:: Your task ::
A faithful transcription of all lines below is the expected answer.

:: Stored items ::
-- ==== Sys2Proof/Machine/Flags.lean ====
section
/-! DEFINITION. The flag computations of the card: the cause sets of the ports and the notices made from them (R161 to
R163), the refusal capture (R145), and the watches' match flags and condition (R156, R157). -/

namespace Sys2Proof.Machine

/-! ## Cause sets -/

/-- The cause is in the set. -/
def hasCause (c : CauseSet) (x : Cause) : Bool := c.getLsbD x.code

/-- The set with the cause in it. -/
def addCause (c : CauseSet) (x : Cause) : CauseSet := c ||| (1#19 <<< x.code)

/-- Every cause, in code order. -/
def Cause.all : List Cause :=
  [.fired, .held, .released, .opened, .closed, .endReached, .callGranted, .callLost, .overrun, .skipped, .headFault,
   .headOnline, .outOfStep, .beatReject, .watch, .lineError, .refusal, .locked, .busy]

/-- The pending set with this raise in it: in place of an earlier raise of the same cause, else at its place by code. -/
def putRaise (r : Raise) : List Raise → List Raise
  | [] => [r]
  | x :: xs =>
    if x.cause = r.cause then r :: xs
    else if r.cause.code < x.cause.code then r :: x :: xs
    else x :: putRaise r xs

/-- The cause is pending on the port (R162). -/
def PortUnit.isPending (u : PortUnit) (x : Cause) : Bool := u.pending.any (fun r => decide (r.cause = x))

/-- The pending set as a set of causes. -/
def PortUnit.pendingSet (u : PortUnit) : CauseSet := u.pending.foldl (fun c r => addCause c r.cause) 0

/-- The frame is a NOTICE of this cause. -/
def OutFrame.noticeOf (x : Cause) : OutFrame → Bool
  | .notice r => decide (r.cause = x)
  | .answer _ _ _ _ => false

/-- A NOTICE of this raise in the outgoing list (R163): a waiting NOTICE of the same cause takes the new detail and keeps its
place; else a new NOTICE joins behind the frames already made. -/
def putNotice (r : Raise) (out : List OutFrame) : List OutFrame :=
  if out.any (OutFrame.noticeOf r.cause) then
    out.map (fun f => if f.noticeOf r.cause then .notice r else f)
  else out ++ [.notice r]

/-- A cause raised on one port (R162, R163). -/
def PortUnit.raise (u : PortUnit) (r : Raise) : PortUnit :=
  { u with
    repeats := if u.isPending r.cause then addCause u.repeats r.cause else u.repeats
    pending := putRaise r u.pending
    outgoing := if hasCause u.enabled r.cause then putNotice r u.outgoing else u.outgoing }

/-- A cause of the CALL or PORT group, raised on the port concerned alone (R161). -/
def State.raiseOn (s : State) (p : Port) (r : Raise) : State := s.onPort p (fun u => u.raise r)

/-- A cause of the SHOW, SCREEN or TIMING group, raised on all three ports (R161). -/
def State.raiseAll (s : State) (r : Raise) : State := s.onPorts (fun u => u.raise r)

/-! ## The refusal capture -/

/-- The refusal capture after one more refusal: filled if empty, else marked "more" (R145). -/
def noteRefusal (cap : Option RefusalCapture) (tag kind : Byte) (st : Status) : Option RefusalCapture :=
  match cap with
  | none => some { tag := tag, kind := kind, status := st, more := false }
  | some c => some { c with more := true }

/-! ## The link capture -/

/-- The link capture after one more failure: filled if empty, else marked "more" (R115). -/
def noteFailure (cap : Option LinkCapture) (h : HeadId) (b : CmdBody) (attempts : Nat) : Option LinkCapture :=
  match cap with
  | none => some { head := h, kind := b.kind, layer := b.layer, attempts := attempts, cue := b.cue, more := false }
  | some c => some { c with more := true }

/-! ## Watches -/

/-- A watch compares a fired cue number (the table of R156). -/
def Watch.compares (w : Watch) (n : CueNum) : Bool :=
  match w.type with
  | .off => false
  | .equal => decide (n = w.value)
  | .below => n.lt w.value
  | .atOrAbove => !n.lt w.value

/-- A match sets the watch's flag, a non-match leaves it (R156). -/
def Watch.note (w : Watch) (n : CueNum) : Watch := { w with matched := w.matched || w.compares n }

/-- The two results combined (R157): under AND a watch of type OFF is left out. -/
def WatchUnit.condition (w : WatchUnit) (n : CueNum) : Bool :=
  match w.combine with
  | .or => w.w0.compares n || w.w1.compares n
  | .and =>
    if w.w0.type = .off then w.w1.compares n
    else if w.w1.type = .off then w.w0.compares n
    else w.w0.compares n && w.w1.compares n

/-- The Watch Unit after a firing: match flags set, and the line driven unless silent (R156, R157). -/
def WatchUnit.afterFiring (w : WatchUnit) (n : CueNum) : WatchUnit :=
  { w with w0 := w.w0.note n, w1 := w.w1.note n, line := if w.silent then w.line else w.condition n }

/-- The Watch Unit's part of a firing (R156, R157). -/
def State.compareWatches (s : State) (n : CueNum) : State :=
  let t := s.withWatch (s.watch.afterFiring n)
  if s.watch.condition n then t.raiseAll (.watch n (s.watch.w0.compares n) (s.watch.w1.compares n)) else t

end Sys2Proof.Machine
end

:: Result for this exercise ::
-- ==== Sys2Proof/Machine/Flags.lean ====
section
/-! DEFINITION. The flag computations of the card: the cause sets of the ports and the notices made from them (R161 to
R163), the refusal capture (R145), and the watches' match flags and condition (R156, R157). -/

namespace Sys2Proof.Machine

/-! ## Cause sets -/

/-- The cause is in the set. -/
def hasCause (c : CauseSet) (x : Cause) : Bool := c.getLsbD x.code

/-- The set with the cause in it. -/
def addCause (c : CauseSet) (x : Cause) : CauseSet := c ||| (1#19 <<< x.code)

/-- Every cause, in code order. -/
def Cause.all : List Cause :=
  [.fired, .held, .released, .opened, .closed, .endReached, .callGranted, .callLost, .overrun, .skipped, .headFault,
   .headOnline, .outOfStep, .beatReject, .watch, .lineError, .refusal, .locked, .busy]

/-- The pending set with this raise in it: in place of an earlier raise of the same cause, else at its place by code. -/
def putRaise (r : Raise) : List Raise → List Raise
  | [] => [r]
  | x :: xs =>
    if x.cause = r.cause then r :: xs
    else if r.cause.code < x.cause.code then r :: x :: xs
    else x :: putRaise r xs

/-- The cause is pending on the port (R162). -/
def PortUnit.isPending (u : PortUnit) (x : Cause) : Bool := u.pending.any (fun r => decide (r.cause = x))

/-- The pending set as a set of causes. -/
def PortUnit.pendingSet (u : PortUnit) : CauseSet := u.pending.foldl (fun c r => addCause c r.cause) 0

/-- The frame is a NOTICE of this cause. -/
def OutFrame.noticeOf (x : Cause) : OutFrame → Bool
  | .notice r => decide (r.cause = x)
  | .answer _ _ _ _ => false

/-- A NOTICE of this raise in the outgoing list (R163): a waiting NOTICE of the same cause takes the new detail and keeps its
place; else a new NOTICE joins behind the frames already made. -/
def putNotice (r : Raise) (out : List OutFrame) : List OutFrame :=
  if out.any (OutFrame.noticeOf r.cause) then
    out.map (fun f => if f.noticeOf r.cause then .notice r else f)
  else out ++ [.notice r]

/-- A cause raised on one port (R162, R163). -/
def PortUnit.raise (u : PortUnit) (r : Raise) : PortUnit :=
  { u with
    repeats := if u.isPending r.cause then addCause u.repeats r.cause else u.repeats
    pending := putRaise r u.pending
    outgoing := if hasCause u.enabled r.cause then putNotice r u.outgoing else u.outgoing }

/-- A cause of the CALL or PORT group, raised on the port concerned alone (R161). -/
def State.raiseOn (s : State) (p : Port) (r : Raise) : State := s.onPort p (fun u => u.raise r)

/-- A cause of the SHOW, SCREEN or TIMING group, raised on all three ports (R161). -/
def State.raiseAll (s : State) (r : Raise) : State := s.onPorts (fun u => u.raise r)

/-! ## The refusal capture -/

/-- The refusal capture after one more refusal: filled if empty, else marked "more" (R145). -/
def noteRefusal (cap : Option RefusalCapture) (tag kind : Byte) (st : Status) : Option RefusalCapture :=
  match cap with
  | none => some { tag := tag, kind := kind, status := st, more := false }
  | some c => some { c with more := true }

/-! ## The link capture -/

/-- The link capture after one more failure: filled if empty, else marked "more" (R115). -/
def noteFailure (cap : Option LinkCapture) (h : HeadId) (b : CmdBody) (attempts : Nat) : Option LinkCapture :=
  match cap with
  | none => some { head := h, kind := b.kind, layer := b.layer, attempts := attempts, cue := b.cue, more := false }
  | some c => some { c with more := true }

/-! ## Watches -/

/-- A watch compares a fired cue number (the table of R156). -/
def Watch.compares (w : Watch) (n : CueNum) : Bool :=
  match w.type with
  | .off => false
  | .equal => decide (n = w.value)
  | .below => n.lt w.value
  | .atOrAbove => !n.lt w.value

/-- A match sets the watch's flag, a non-match leaves it (R156). -/
def Watch.note (w : Watch) (n : CueNum) : Watch := { w with matched := w.matched || w.compares n }

/-- The two results combined (R157): under AND a watch of type OFF is left out. -/
def WatchUnit.condition (w : WatchUnit) (n : CueNum) : Bool :=
  match w.combine with
  | .or => w.w0.compares n || w.w1.compares n
  | .and =>
    if w.w0.type = .off then w.w1.compares n
    else if w.w1.type = .off then w.w0.compares n
    else w.w0.compares n && w.w1.compares n

/-- The Watch Unit after a firing: match flags set, and the line driven unless silent (R156, R157). -/
def WatchUnit.afterFiring (w : WatchUnit) (n : CueNum) : WatchUnit :=
  { w with w0 := w.w0.note n, w1 := w.w1.note n, line := if w.silent then w.line else w.condition n }

/-- The Watch Unit's part of a firing (R156, R157). -/
def State.compareWatches (s : State) (n : CueNum) : State :=
  let t := s.withWatch (s.watch.afterFiring n)
  if s.watch.condition n then t.raiseAll (.watch n (s.watch.w0.compares n) (s.watch.w1.compares n)) else t

end Sys2Proof.Machine
end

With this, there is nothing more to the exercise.